6. En second lieu, selon l’article L. 76 B du livre des procédures fiscales, l’administration fiscale est tenue d’informer le contribuable de la teneur et de l’origine des renseignements et documents obtenus de tiers sur lesquels elle s’est fondée pour établir l’imposition faisant l’objet de la proposition de rectification et communique, avant la mise en recouvrement, une copie de ces documents au contribuable qui en fait la demande.
7. L’obligation qui résulte de ce texte ne s’impose à l’administration que pour les seuls renseignements et documents effectivement utilisés pour fonder les rectifications, qu’elle a obtenus de tiers, dont le contribuable doit être informé avec une précision suffisante pour lui permettre de discuter utilement leur origine ou de demander qu’ils soient mis à sa disposition.
8. Ni ce texte ni l’obligation de loyauté dans l’établissement des impositions à laquelle l’administration fiscale est tenue ne lui imposent de mettre à la disposition du contribuable les documents qu’elle n’a pas retenus pour fonder les rectifications, afin de permettre à ce dernier d’apprécier si, parmi ces documents, figurent des éléments de nature à démontrer que l’imposition réclamée n’est pas due.
9. Par ailleurs, l’obligation qui résulte de l’article L. 76 B du livre des procédures fiscales ne porte pas sur les documents rendus accessibles au public en vertu d’une obligation légale, lesquels ne doivent être mis à la disposition du contribuable que si celui-ci indique n’avoir pu y avoir accès.

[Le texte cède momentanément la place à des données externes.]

/-- R26, R28, R31, R32: a good STATE reply zeroes the miss count and becomes the last good key map. The first is a
baseline. Any later one is compared button by button, in ascending order up to the reported count: a bit gone to 1 is a
press, a bit gone to 0 a release, an equal bit nothing, and no other tracker moves. -/
def Obligations.KeyMapsBecomePressesAndReleases : Prop :=
  ∀ (tn : Turn) (p : Table Pattern 8) (r : BusReply) (m : Byte) (s : State),
    let a := tn.address
    let st := s.stations.get a
    let new := m &&& buttonsUpTo st.reportedButtons
    s.power = .running → s.turn = some tn → tn.window.isSome = true → tn.request = .poll p → tn.deferred = false →
    r.address = addressByte a → r.kind = 0x81 → r.data = [m] → r.address ^^^ r.kind ^^^ m ^^^ r.check = 0 →
    ∃ t, exec (.stateReply r) s = .next t ∧ t.turn = (nextServed a t).map (newTurn t) ∧
      (st.baselinePending = true → t = serve (turnEnded a
        (((List.finRange 8).filter fun b => new.getLsbD b.val).foldl (fun v b => baseline (.station a b) v)
          (s.setStation a { st with misses := 0, baselinePending := false, keyMap := new })))) ∧
      (st.baselinePending = false → ∃ u,
        u = ((List.finRange 8).filter fun b => decide (b.val < st.reportedButtons)).foldl (fun v b =>
            if st.keyMap.getLsbD b.val = new.getLsbD b.val then v
            else if new.getLsbD b.val then press (.station a b) v else release (.station a b) v)
          (s.setStation a { st with misses := 0 }) ∧
        t = serve (turnEnded a (u.setStation a { u.stations.get a with keyMap := new }))) ∧
      (t.stations.get a).misses = 0 ∧ (t.stations.get a).keyMap = new ∧ (t.stations.get a).baselinePending = false ∧
      (t.stations.get a).state = st.state ∧ (∀ a', a' ≠ a → t.stations.get a' = s.stations.get a') ∧
      (∀ src, (∀ b, src ≠ .station a b) → t.tracker src = s.tracker src) ∧
      (st.baselinePending = true → t.circuits = s.circuits ∧ t.zones = s.zones ∧ t.flags = s.flags ∧
        ∀ b : ButtonId, t.tracker (.station a b) =
          if new.getLsbD b.val = true ∧ (s.tracker (.station a b)).state = .idle then Tracker.latent
          else s.tracker (.station a b)) ∧
      (st.baselinePending = false → ∀ b : ButtonId,
        (st.reportedButtons ≤ b.val → t.tracker (.station a b) = s.tracker (.station a b)) ∧
        (b.val < st.reportedButtons → new.getLsbD b.val = st.keyMap.getLsbD b.val →
          t.tracker (.station a b) = s.tracker (.station a b)) ∧
        (b.val < st.reportedButtons → new.getLsbD b.val = false → st.keyMap.getLsbD b.val = true →
          (t.tracker (.station a b)).state = .idle) ∧
        (b.val < st.reportedButtons → new.getLsbD b.val = true → st.keyMap.getLsbD b.val = false →
          ((s.tracker (.station a b)).state = .idle ∨ (s.tracker (.station a b)).state = .latent →
            (t.tracker (.station a b)).state = .down) ∧
          ((s.tracker (.station a b)).state = .down ∨ (s.tracker (.station a b)).state = .held →
            t.tracker (.station a b) = s.tracker (.station a b))))

/-- R25, R28, R30, R34: a failed turn short of the third miss raises one tally, and the miss count if it was a POLL; the
key map, every tracker and every other station stay. R23, R24, R29, R39, R40: a turn during which its station was written
ends, whatever its outcome, with the transition that waited: a synthesized release, in ascending order, of the buttons of an
ACTIVE station's key map, its running record cleared, the state IDENTIFYING or OFFLINE by the settings as they stand, a
STATION report where it differs, and the home zone re-evaluated; the outcome counts for the tallies, and for nothing else.
That a good IDENT reply in such a turn records neither type code nor button count is the model's reading (DEDUCED,
notes/assumptions/25.md), and so is the order of the report and the re-evaluation (DEDUCED, notes/assumptions/8.md). -/
def Obligations.FailedAndDeferredTurnsEnd : Prop :=
  (∀ (tn : Turn) (r : BusReply) (s : State),
    let a := tn.address
    let st := s.stations.get a
    let misses := match tn.request with
      | .poll _ => st.misses + 1
      | .ident => st.misses
    s.power = .running → s.turn = some tn → tn.window.isSome = true → tn.deferred = false →
    (∀ p, tn.request = .poll p → st.misses + 1 < 3) →
    (badFor tn r = true → ∃ t, exec (.badReply r) s = .next t ∧
      t = serve (turnEnded a (s.setStation a
        { st with badReplies := min 65535 (st.badReplies + 1), misses := misses })) ∧
      t.stations = s.stations.set a { st with badReplies := min 65535 (st.badReplies + 1), misses := misses } ∧
      (∀ src, t.tracker src = s.tracker src) ∧ t.zones = s.zones ∧ t.turn = (nextServed a t).map (newTurn t)) ∧
    (∃ t, exec .replyWindowClose s = .next t ∧
      t = serve (turnEnded a (s.setStation a
        { st with noReplies := min 65535 (st.noReplies + 1), misses := misses })) ∧
      t.stations = s.stations.set a { st with noReplies := min 65535 (st.noReplies + 1), misses := misses } ∧
      (∀ src, t.tracker src = s.tracker src) ∧ t.zones = s.zones ∧ t.turn = (nextServed a t).map (newTurn t))) ∧
  ∀ (tn : Turn) (r : BusReply) (s : State),
    let a := tn.address
    let st := s.stations.get a
    let cs := s.settings.stations.get a
    let written (st : StationState) : StationState :=
      { st with
        state := if cs.enabled then .identifying else .offline, keyMap := 0, baselinePending := false, misses := 0,
        overrides := Table.replicate 8 none, uncounted := false }
    let ends (c : Instr) (counted : StationState) : Prop := ∃ t, exec c s = .next t ∧
      (let released :=
        if st.state = .active then releasedInOrder a st.keyMap (s.setStation a counted) else s.setStation a counted
      t = serve (turnEnded a (reevaluate cs.homeZone (recorded a (written counted) released)))) ∧
      t.stations = s.stations.set a (written counted) ∧
      (∀ b : ButtonId, st.state = .active → st.keyMap.getLsbD b.val = true → (t.tracker (.station a b)).state = .idle) ∧
      (∀ src, (∀ b : ButtonId, src = .station a b → st.state ≠ .active ∨ st.keyMap.getLsbD b.val = false) →
        t.tracker src = s.tracker src) ∧
      ((t.zones.get cs.homeZone).state = .held ↔ called t cs.homeZone = true) ∧
      t.turn = (nextServed a t).map (newTurn t)
    s.power = .running → s.turn = some tn → tn.window.isSome = true → tn.deferred = true →
    (∀ p, tn.request = .poll p → badFor tn r = false → ends (.stateReply r) st) ∧
    (tn.request = .ident → badFor tn r = false → ends (.identReply r) st) ∧
    (badFor tn r = true → ends (.badReply r) { st with badReplies := min 65535 (st.badReplies + 1) }) ∧
    ends .replyWindowClose { st with noReplies := min 65535 (st.noReplies + 1) }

10. L’arrêt énonce qu’il ne saurait être reproché à l’administration fiscale de ne pas avoir évoqué tous les éléments que les contribuables estiment être à décharge, laquelle pour effectuer sa démonstration, est libre d’utiliser et d’analyser les faits qu’elle estime de nature à motiver sa proposition, qu’aucune disposition n’impose à cette administration de communiquer les documents qui n’ont pas été utilisés pour fonder une imposition. Il relève que les contribuables ont pu faire valoir leurs observations de façon détaillée et circonstanciée.
12. De ces énonciations, constatations et appréciations, la cour d’appel a déduit à bon droit que l’administration fiscale n’encourt aucun grief sur son obligation d’information et de loyauté.
13. Le moyen n’est donc fondé en aucune de ses branches.
REJETTE le pourvoi ;
Condamne M. et Mme [G] aux dépens ;
En application de l’article 700 du code de procédure civile, rejette la demande formée par M. et Mme [G] et les condamne à payer au directeur général des finances publiques et au directeur régional des finances publiques de Provence-Alpes-Côte d’Azur et du département des Bouches-du-Rhône, agissant sous l’autorité du directeur général des finances publiques, la somme globale de 3 000 euros ;
Ainsi fait et jugé par la Cour de cassation, chambre commerciale, financière et économique, et prononcé par le président en son audience publique du six novembre deux mille vingt-quatre, et signé par lui, le conseiller rapporteur et Mme Labat, greffier, qui assisté au prononcé de l’arrêt.